In the final few seconds before the sun winked out, it occurred to me how lucky Earthlings are to encounter such an extravagant celestial display. No other planet in our solar system gets to experience total eclipses like Earth does. The prerequisites are exacting: a planet’s moon and star have to sit at just the right distances, such that, from the planet’s perspective, the sun appears just the same size as the moon in the sky. Moreover, given our moon has been receding from Earth for over billions of years, gaining slack from an Earth that’s spinning ever more slowly, scientists believe eclipses are a relatively recent phenomenon, and one that also has an expiration date. Millions of years ago, the moon huddled too close to the Earth that it obscured the sun and its corona. Eclipses then probably looked no different from a regular moonless night.

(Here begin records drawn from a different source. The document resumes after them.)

-- ==== Sys2Proof/Machine/Ledger.lean ====
section
/-! DEFINITION. The ledger engine (R203 to R228): prefetch, the start of a record, its progress and completion, barriers,
faults, and the writes of the LEDG page. -/

namespace Sys2Proof.Machine

/-! ### Records (R209) -/

def LRec.timed (r : LRec) : Bool := (r.word 0).getLsbD 4
def LRec.barrier (r : LRec) : Bool := (r.word 0).getLsbD 5
def LRec.relative (r : LRec) : Bool := (r.word 0).getLsbD 6
def LRec.last (r : LRec) : Bool := (r.word 0).getLsbD 7
def LRec.action (r : LRec) : Nat := fld (r.word 0) 8 4
def LRec.barrierId (r : LRec) : Nat := fld (r.word 0) 12 4
def LRec.start (r : LRec) : Wide := (r.word 1).wide (r.word 2)
def LRec.target (r : LRec) : Wide := (r.word 3).wide (r.word 4)
def LRec.vmax (r : LRec) : Wide := (r.word 5).wide (r.word 6)
def LRec.amax (r : LRec) : Nat := ((r.word 7).wide (r.word 8)).toNat
def LRec.dmax (r : LRec) : Nat := ((r.word 9).wide (r.word 10)).toNat
def LRec.jmax (r : LRec) : Nat := ((r.word 11).wide (r.word 12)).toNat
def LRec.runCurrent (r : LRec) : Nat := fld (r.word 13) 0 10
def LRec.param (r : LRec) : Word := r.word 14
def LRec.tag (r : LRec) : Word := r.word 15

/-- The signed velocity of a VEL, clamped in magnitude to the largest velocity (R211). -/
def LRec.velocity (r : LRec) : Int := max (-(maxVel : Int)) (min maxVel r.vmax.toInt)

/-- Does the record carry a velocity above the largest (R211)? -/
def LRec.overVel (r : LRec) : Bool :=
  if r.type = 2 then decide (maxVel < r.vmax.toInt.natAbs) else decide (maxVel < r.vmax.toNat)

def LRec.isMotion (r : LRec) : Bool := decide (r.type = 1 ∨ r.type = 2 ∨ r.type = 4)

/-- The limits a record runs under. -/
def LRec.limits (r : LRec) : Limits :=
  { vmax := min maxVel r.vmax.toNat, amax := r.amax, dmax := r.dmax, jmax := r.jmax }

/-- (MT_US - START) as a signed value (R212). -/
def State.lateness (s : State) (r : LRec) : Int := (s.mtUs - r.start).toInt

/-- POSITION + TARGET, or TARGET (R211). -/
def State.recTarget (s : State) (n : Ax) (r : LRec) : Int :=
  if r.relative then s.position n + r.target.toInt else r.target.toInt

/-- The cause that keeps a record from starting, in the order in which R211 and its neighbours test (R211, R214, R215,
R224, R256). DEDUCED: an uncorrectable word comes first (log entry 19). -/
def State.recordFault (s : State) (n : Ax) (r : LRec) (resumed : Bool) : Option Nat :=
  let pg := axPage n
  let p := r.param
  let sum := s.recTarget n r
  let lim := (s.reg ledgPage (lOff n 0xE)).toNat
  if r.ue then some 5
  else if r.type = 0 ∨ 8 ≤ r.type then some 1
  else if 4 ≤ r.action then some 2
  else if r.isMotion ∧ (r.vmax = 0#32 ∨ r.amax = 0 ∨ r.dmax = 0) then some 3
  else if r.relative ∧ (r.type = 1 ∨ r.type = 4) ∧ ¬(resumed ∧ r.type = 1)
      ∧ (sum < -2147483648 ∨ 2147483647 < sum) then some 4
  else if r.type = 4 ∧ fld p 0 2 = 3 then some 6
  else if r.type = 4 ∧ fld p 0 2 = 1 ∧ s.hasEnc (fld p 2 2) = false then some 6
  else if r.type = 4 ∧ fld p 0 2 = 0 ∧ (s.regBit pg 0x40 0 = false
      ∨ min maxVel r.vmax.toNat * 1000000 < (s.reg pg 0x41).toNat * 1024 * 65536) then some 6
  else if r.timed ∧ resumed = false ∧ lim ≠ 0 ∧ (lim : Int) < s.lateness r then some 7
  else none

/-- A LEDGER_FAULT: the record never starts, the ledger keeps it at HEAD, the axis performs STOP and enters HOLD (R224). -/
def State.ledgerFault (s : State) (n : Ax) (cause : Nat) : State :=
  let s := s.modLedger n (fun l => { l with
    st := .fault, cause := cause, run := none, paused := none, arrived := false, released := false })
  (s.ledgFlag n 4).startStop n .hold

/-! ### Completion (R210, R217, R218, R221, R226) -/

/-- LOW_WATER, when FILL falls from above it (R226). -/
def State.lowWater (s : State) (n : Ax) (before : Nat) : State :=
  let w := (s.reg ledgPage (lOff n 8)).toNat
  if w ≠ 0 ∧ w < before ∧ s.fill n ≤ w then s.ledgFlag n 0 else s

/-- The record at HEAD completes. DESIGN CHOICE (log entry 123): a LAST record that completes at v ≠ 0 without being a motion record
has the axis perform a STOP under STOP_DECEL and STOP_JERK into HOLD, and one that empties the queue sets LAST_DONE and not STARVED. -/
def State.completeRecord (s : State) (n : Ax) (r : LRec) : State :=
  let before := s.fill n
  let s := if r.action = 2 ∧ r.type ≠ 6 then s.produce (0x1E + n.val) else s
  let s := if r.action = 3 then (s.setReg ledgPage (lOff n 0xF) r.tag).ledgFlag n 8 else s
  let s := s.setReg ledgPage (lOff n 0xA) r.tag
  let len := s.ledgLen n
  let s := s.modLedger n (fun l => { l with
    head := (l.head + 1) % len, loaded := l.loaded.tail, run := none, paused := none
    arrived := false, released := false, st := .waiting })
  let s := s.lowWater n before
  if r.last then
    let s := s.ledgFlag n 2
    if (s.axis n).chan.v = 0 then s.enterMode n .hold else s.startStop n .hold
  else if s.fill n = 0 then (s.modLedger n (fun l => { l with st := .starved })).ledgFlag n 1
  else s

/-! ### Starting (R210 to R217, R223) -/

/-- Is the axis a participant of a barrier (R219)? -/
def State.participates (s : State) (n : Ax) (b : Nat) : Bool :=
  s.hasAxis n && s.regBit ledgPage (0x10 + b) n.val

/-- A code written to a current field by a record: CUR_CLAMPED where it lies above CUR_LIMIT (R231, R232). -/
def State.recordCurrent (s : State) (n : Ax) (off code : Nat) : State :=
  if code = 0 then s
  else (s.setReg (brPage n) off (place code 0)).clampFresh n (off - 8) code

/-- What a record does on its start tick, beyond its flags. The Bool tells that it completes on that very tick. DESIGN CHOICE (log entry
123): a SEEK whose bound is POSITION reaches it on the tick after its start, and a VEL with LAST that is at its velocity already
begins to decelerate one tick after its start. -/
def State.startEffect (s : State) (n : Ax) (r : LRec) (resume : Option LRun) : Bool × State :=
  let run := fun (l : LRun) (s : State) => s.modLedger n (fun g => { g with run := some l, paused := none, st := .running })
  match r.type with
  | 1 =>
    let t := match resume with
      | some p => p.target
      | none => s.recTarget n r
    let s := s.planMove n t r.limits
    let a := s.axis n
    let s := run { target := a.target } s
    if a.chan.v = 0 ∧ Ramp.liveAcc a.chan.a r.jmax = 0 ∧ s.position n = a.target then
      (true, (s.setChan n { p := a.target * Ramp.microstep, v := 0, a := 0 }).targetReached n)
    else (false, s)
  | 2 =>
    let s := (s.profileStart n).modAxis n (fun a => { a with
      goal := .vel r.velocity, lim := { r.limits with vmax := r.velocity.natAbs }, reversing := false })
    let s := run {} s
    let a := s.axis n
    if a.chan.v = Ramp.velUnits (s.redVel r.velocity r.velocity.natAbs) ∧ Ramp.liveAcc a.chan.a r.jmax = 0 ∧ r.last = false then
      (true, s.modAxis n (fun a => { a with goal := .none }))
    else (false, s)
  | 3 =>
    let left := match resume with
      | some p => p.left
      | none => max 1 r.target.toNat
    (false, run { left := left } s)
  | 4 => (false, run {} (s.planMove n (s.recTarget n r) r.limits))
  | 5 => (false, run {} (s.recordCurrent n 0x09 (fld r.param 0 10)))
  | 6 => (false, run {} ((s.produce (0x1E + n.val)).ledgFlag n 11))
  | _ => (false, run { left := r.target.toNat } s)

/-- The record at HEAD starts, or gives its fault (R211 to R217). -/
def State.startRecord (s : State) (n : Ax) (r : LRec) : Bool × State :=
  let resume := (s.ledger n).paused
  match s.recordFault n r resume.isSome with
  | some c => (false, s.ledgerFault n c)
  | none =>
    -- an axis that is no participant waits at no barrier, whatever it did before (R219)
    let s := if r.barrier && s.participates n r.barrierId then s else s.modLedger n (fun l => { l with arrived := false })
    let s := s.eventIf (r.isMotion && r.overVel) (axPage n) 9
    let s := if resume.isSome then s.ledgFlag n 12 else s
    let s := if r.timed ∧ resume.isNone ∧ 0 < s.lateness r then s.ledgFlag n 3 else s
    let s := s.recordCurrent n 0x08 r.runCurrent
    let s := if r.action = 1 ∧ r.type ≠ 6 then s.produce (0x1E + n.val) else s
    s.startEffect n r resume

/-- Is the record at HEAD held (R212)? A resumed record waits neither for its START nor at its barrier (R223). -/
def State.recordHeld (s : State) (n : Ax) (r : LRec) : Bool :=
  let l := s.ledger n
  !s.regBit ledgPage 0x01 0
    || (l.paused.isNone && ((r.timed && decide (s.lateness r < 0))
      || (r.barrier && s.participates n r.barrierId && !l.released)))

/-- Start records from HEAD on until one runs or is held; at most three are loaded. DESIGN CHOICE (log entry 123): a queue that a TAIL
write has emptied is STARVED, without the flag that a completion sets. -/
def State.runRecords (n : Ax) : Nat → State → State
  | 0, s => s
  | k + 1, s =>
    let a := s.axis n
    let l := s.ledger n
    if a.mode ≠ .ledger ∨ a.stopping.isSome ∨ a.correcting ∨ l.st = .fault ∨ l.run.isSome then s
    else if s.fill n = 0 then s.modLedger n (fun l => { l with st := .starved })
    else match l.loaded with
      | [] => s.modLedger n (fun l => { l with st := .waiting })
      | r :: _ =>
        let s := if r.barrier ∧ s.participates n r.barrierId ∧ l.paused = none then
            s.modLedger n (fun l => { l with arrived := true })
          else s
        if s.recordHeld n r then s.modLedger n (fun l => { l with
          st := .waiting, arrived := l.arrived && r.barrier && s.participates n r.barrierId })
        else match s.startRecord n r with
          | (true, s') => State.runRecords n k (s'.completeRecord n r)
          | (false, s') => s'

/-! ### Progress -/

/-- A SEEK's condition has been seen: POSITION is latched and the axis brakes under the record's DMAX and JMAX (R215). -/
def State.seekHit (s : State) (n : Ax) (r : LRec) : State :=
  let s := (s.setWide ledgPage (lOff n 0xC) (BitVec.ofInt 32 (s.position n))).ledgFlag n 5
  if (s.axis n).chan.v = 0 then (s.modAxis n (fun a => { a with goal := .none, reversing := false })).completeRecord n r
  else
    let s := s.modAxis n (fun a => { a with goal := .stop, lim := r.limits, reversing := false })
    s.modLedger n (fun l => { l with run := l.run.map (fun x => { x with hit := true }) })

/-- The running record after one tick's motion. DWELL and WAIT timeouts end by their own commands. -/
def State.recordProgress (s : State) (n : Ax) (ev : MEv) : State :=
  let l := s.ledger n
  match l.run, l.loaded with
  | some u, r :: _ =>
    let count := s.modLedger n (fun l => { l with run := some { u with left := u.left - 1 } })
    match r.type with
    | 1 => if ev = .reached then s.completeRecord n r else s
    | 2 =>
      if u.hit then (if ev = .stopped then s.completeRecord n r else s)
      else if ev = .slewed then
        if r.last ∧ (s.axis n).chan.v ≠ 0 then
          (s.modAxis n (fun a => { a with goal := .stop, lim := r.limits })).modLedger n
            (fun l => { l with run := some { u with hit := true } })
        else s.completeRecord n r
      else s
    | 3 => count
    | 4 =>
      if u.hit then (if ev = .stopped then s.completeRecord n r else s)
      else if u.seen then s.seekHit n r
      else if ev = .reached then
        let s := s.ledgFlag n 6
        if r.param.getLsbD 9 then s.ledgerFault n 6 else s.completeRecord n r
      else s
    | 5 | 6 => s.completeRecord n r
    | _ => if u.seen then s.completeRecord n r else count
  | _, _ => s

/-- The ledger of one axis in one tick: starvation's STOP, progress, then starts (R212, R221). A settle correction (R201) is no motion
that starvation ends. DESIGN CHOICE (log entry 117): the STOP of STARVE_POLICY 1 begins on the tick after the one that found the
queue empty. -/
def State.ledgerTick (s : State) (n : Ax) (ev : MEv) : State :=
  let a := s.axis n
  if a.mode ≠ .ledger ∨ a.stopping.isSome ∨ s.regBit (axPage n) 0x01 0 = false then s
  else if (s.ledger n).st = .starved ∧ s.fill n = 0 ∧ a.chan.v ≠ 0 ∧ a.correcting = false ∧ s.regBit ledgPage (lOff n 7) 0 then
    s.startStop n .hold
  else (s.recordProgress n ev) |> State.runRecords n 4

/-- The record at HEAD waits at barrier `b`. -/
def State.atBarrier (s : State) (n : Ax) (b : Nat) : Bool :=
  let l := s.ledger n
  match l.loaded with
  | r :: _ => l.arrived && !l.released && r.barrier && r.barrierId == b
  | [] => false

/-- Barriers whose participants have all arrived release together (R219). -/
def State.releaseBarriers (s : State) : State :=
  (List.range 16).foldl (fun s b =>
    let parts := s.present.filter (fun n => s.participates n b)
    if parts ≠ [] ∧ parts.all (fun n => s.atBarrier n b) then
      (s.forAxes parts (fun n s => s.modLedger n (fun l => { l with released := true }))).event ledgPage 10
    else s) s

/-! ### Prefetch (R207, R208) -/

/-- One record is fetched, if the engine has room for it and one is committed. -/
def State.prefetch (s : State) (n : Ax) : State :=
  let l := s.ledger n
  let k := l.loaded.length
  if s.hasAxis n ∧ s.awake ∧ s.regBit (axPage n) 0x01 0 ∧ s.mem.init = false ∧ l.st ≠ .fault ∧ k < 3 ∧ k < s.fill n then
    let slot := (l.head + k) % s.ledgLen n
    let (ws, ue, s) := s.sramReads .ledger (s.ledgBase n + 32 * slot) 16
    s.modLedger n (fun l => { l with loaded := l.loaded ++ [{ words := ws, ue := ue }] })
  else s

/-! ### Writes of the LEDG page (R204 to R206, R225) -/

def State.ledgReject (s : State) (n : Ax) : State := s.ledgFlag n 10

In another few millions of years into the future, the moon will stray too far that it’ll no longer fully cover the sun to transform the day into fleeting dusk.
Now, the sun and moon perch at what are really the optimal distances for maximum “wowing” effect. The moon will block the scorching body of the sun but not the uppermost reaches of its atmosphere. An ethereal halo, this corona will give the photobomber the appearance of wafting gentle flames to any viewer standing in the lunar shade millions of miles away.
The last two solar eclipses I’d seen had given me more than just a grand spectacle. At the heart of my solar eclipse chases weren’t celestial orbs but people, strangers and loved ones coming together for something larger than our collective humanity. Eclipses aren’t just freak occurrences but also mile markers of life, of the growth we’ve earned and of the distances we’ve traversed in the interleaving years. Some of my favorite memories of my mother and grad school were forged under the shadow of the moon embracing the sun. While eating breakfast in my hotel in Indianapolis, of all places, I bumped into an old graduate school classmate whom I hadn’t seen in over six years. Eclipses bind more than stars and moons and planets — they also bring together faces old and new, all which will lift toward the heavens at the same moment.
As the last sliver of sun rays vanished behind the moon, solar eclipse glasses dropped, hands now free broke into easy applause. For nearly four minutes the world plunged into darkness, and old memories came flooding back.